Jessica Steen is a Canadian actress in both film and television, noted for her roles in Captain Power and the Soldiers of the Future, Homefront, Earth 2, Armageddon, Left Behind: World at War, NCIS, Flashpoint and the CBC series Heartland.

Personal life
Jessica Steen was born in Toronto, Ontario, the daughter of Joanna Noyes, an actress, and Jan Steen, a director and actor. She is of Dutch and Scottish ancestry.

Aside from her entertainment career, Steen is an environmentalist and animal rights supporter.
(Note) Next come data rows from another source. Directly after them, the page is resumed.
-- ==== Sys2Proof/Certificates/Slice0/Obligations.lean ====
section
/-! DEFINITION. The statements for the provers: what the commands of the 4110 do, by the numbered rules of spec/, and the
invariants that every step keeps. -/

section

open Sys2Proof Sys2Proof.Machine

/-! ## Steps -/

/-- A step takes the command at the front of the queue and runs it on the state with the queue's rest. -/
def Obligations.StepRunsFrontCommand : Prop :=
  ∀ (c : Instr) (rest : List Instr) (s : State),
    step { s with pending := c :: rest } = exec c { s with pending := rest }

/-- On an empty queue a step is one millisecond (the model's choice, log 1): every running timer has one millisecond less
to run, but never less than one, and nothing else changes. -/
def Obligations.EmptyQueueStepIsOneMillisecond : Prop :=
  ∀ s : State, s.pending = [] →
    ∃ t : State, step s = .next t
      ∧ t = { s with flc := t.flc, dc := t.dc, uc := t.uc, la := t.la, ss := t.ss }
      ∧ t.flc = { s.flc with window := t.flc.window, settle := s.flc.settle.map fun n => max 1 (n - 1) }
      ∧ (t.flc.window = match s.flc.window with
          | .running n => .running (max 1 (n - 1))
          | w => w)
      ∧ t.la = { s.la with bracket := s.la.bracket.map fun n => max 1 (n - 1) }
      ∧ (∀ d, t.classifier d = match s.classifier d with
          | .idle => .idle
          | .working u => .working { u with holdTimer := u.holdTimer.map fun n => max 1 (n - 1) }
          | .stalled u => .stalled { u with holdTimer := u.holdTimer.map fun n => max 1 (n - 1) })
      ∧ ∀ k, t.ss.get k
          = { s.ss.get k with periodTimer := (s.ss.get k).periodTimer.map fun n => max 1 (n - 1) }

/-- No command stops the part, and none touches the queue of the commands behind it. That a command whose occasion does not
arise answers next (log 3), that a state which no run reaches does (log 18), and that every command, POWER_ON_RESET too,
keeps the queue (log 7, log 17), are the model's choices. -/
def Obligations.EveryCommandCompletes : Prop :=
  ∀ (c : Instr) (s : State), ∃ t : State, exec c s = .next t ∧ t.pending = s.pending

/-! ## Power-on reset and RESTART -/

/-- POWER_ON_RESET gives every block the values its chapter states; the straps and the attention level are those read then.
That the pause input keeps its level and the queue its commands is the model's choice (log 7). -/
def Obligations.PowerOnResetGivesPowerOnValues : Prop :=
  ∀ (straps : Station) (level : Level) (s : State), ∃ t : State, exec (.powerOnReset straps level) s = .next t
    ∧ t.tp.ownAddress = straps ∧ t.tp.framer = .hunt ∧ t.tp.trq = [] ∧ t.tp.mcq = [] ∧ t.tp.hold = false
    ∧ t.tp.pause = s.tp.pause ∧ t.tp.tsq = [] ∧ t.tp.sending = none ∧ t.tp.line = ⟨.r19200, 33⟩ ∧ t.tp.change = none
    ∧ t.fp.framer = .hunt ∧ t.fp.driverEnable = false ∧ t.fp.sending = none ∧ t.fp.line = ⟨.r19200, 33⟩
    ∧ t.fp.change = none
    ∧ t.flc.state = .idle ∧ t.flc.record = none ∧ t.flc.window = .stopped ∧ t.flc.settle = none ∧ t.flc.frq = []
    ∧ t.dc = .idle ∧ t.uc = .idle ∧ t.fsq = [] ∧ t.mb.entries = [] ∧ t.mb.next = 0
    ∧ (∀ n, bankGet t.ab n = ⟨0, 0, 0, false, .saturate⟩)
    ∧ t.ts.live = .zero ∧ t.ts.publication = 0 ∧ t.ts.state = .editable
    ∧ t.la = ⟨.trunk, 8, none, 0, 3, none⟩ ∧ t.am = ⟨0, false, level⟩ ∧ t.mu = .idle
    ∧ (∀ k, t.counters.get k = 0)
    ∧ t.config = ⟨.r19200, .r19200, 33, 20, 2, 8, false, false, .lose, 100, false, none⟩
    ∧ t.pending = s.pending

/-- After POWER_ON_RESET both table sets hold the power-on contents (R102) and every sweep context the power-on values
(R156); no consumer holds a set. -/
def Obligations.PowerOnTablesAndSweeps : Prop :=
  ∀ (straps : Station) (level : Level) (s : State), ∃ t : State, exec (.powerOnReset straps level) s = .next t
    ∧ (∀ i : SetId,
        (∀ (d : Direction) (k : Fin 4), ((t.ts.table i).windows d).get k = ⟨false, 0, 0, 0⟩)
        ∧ (∀ n, (t.ts.table i).entry n = .pass)
        ∧ (∀ n, (t.ts.table i).record n = none)
        ∧ (∀ n b, (t.ts.table i).translated n b = b)
        ∧ (∀ n b, (t.ts.table i).isDelimiter n b = false)
        ∧ (∀ sp, (t.ts.table i).patternRun sp = List.replicate sp.length 0x20)
        ∧ (∀ n, (t.ts.table i).item n = none)
        ∧ t.isHeld i = false)
    ∧ t.ts.live = .zero ∧ t.ts.publication = 0 ∧ t.ts.state = .editable
    ∧ ∀ k, t.ss.get k =
        { state := .idle, mode := .every, first := 0, count := 1, cursor := 0, remaining := 1, retryLimit := 1,
          retryTally := 0, silenceLimit := 0, silenceRun := 0, period := 0, periodTimer := none, notify := false,
          rerun := false, stopPending := false, outstanding := none, reason := .none, stopStation := 63, passes := 0,
          notice := none }

/-- RESTART is one act over all blocks (R176): what each clears and keeps; then the trunk side goes on, with the RESTART
response alone in TSQ. A trunk line change that waits for a response not fully sent now waits for this one, and no telegram
being sent is awaited any more (R16; that a response still being sent counts as not fully sent is the model's reading,
log 12). -/
def Obligations.RestartIsOneAct : Prop :=
  ∀ (s : State) (t : Telegram) (rest : List Telegram), s.atHead t rest → t.function = 0x7F → t.payload = [] →
    ∃ u : State, exec .restart s = .next u.serviceTrunk
      ∧ u = { s with
          tp := u.tp, dc := .idle, uc := .idle, mb := ⟨[], 0⟩, flc := u.flc, fsq := [],
          la := ⟨.trunk, s.config.tenureLimit, none, 0, 3, none⟩, ss := u.ss,
          am := { s.am with count := 0, pending := false }, mu := .idle, ts := u.ts }
      ∧ u.tp = { s.tp with
          trq := [], mcq := [], hold := false, tsq := u.tp.tsq, headCounted := false, sending := u.tp.sending }
      ∧ u.tp.tsq = [⟨0x7F, [0], match s.tp.change with
          | some c => !c.sent
          | none => false⟩]
      ∧ u.tp.sending = s.tp.sending.map (fun x => { x with awaited := false })
      ∧ u.flc = { s.flc with record := u.flc.record, frq := [] }
      ∧ u.flc.record = s.flc.record.map (fun r => { r with abandoned := true })
      ∧ u.ts = { s.ts with state := if s.ts.state = .draining then .copying else s.ts.state }
      ∧ ∀ k, u.ss.get k =
          { s.ss.get k with
            state := .idle, cursor := (s.ss.get k).first, remaining := (s.ss.get k).count, retryTally := 0,
            silenceRun := 0, periodTimer := none, rerun := false, stopPending := false, outstanding := none,
            reason := .none, notice := none }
She supports David Suzuki, the World Society for the Protection of Animals and the Western Canadian Wilderness Committee, among others. She is a certified diver, and is skilled at several circus arts – including stilt-walking, and fire-twirling.

Career
At the age of eight, Steen was cast in her first role in the Canadian children's television series, The Sunrunners, co-starring with her mother. In the 1986 TV movie Young Again, she portrayed Tracy Gordon, the daughter of a character portrayed by Lindsay Wagner.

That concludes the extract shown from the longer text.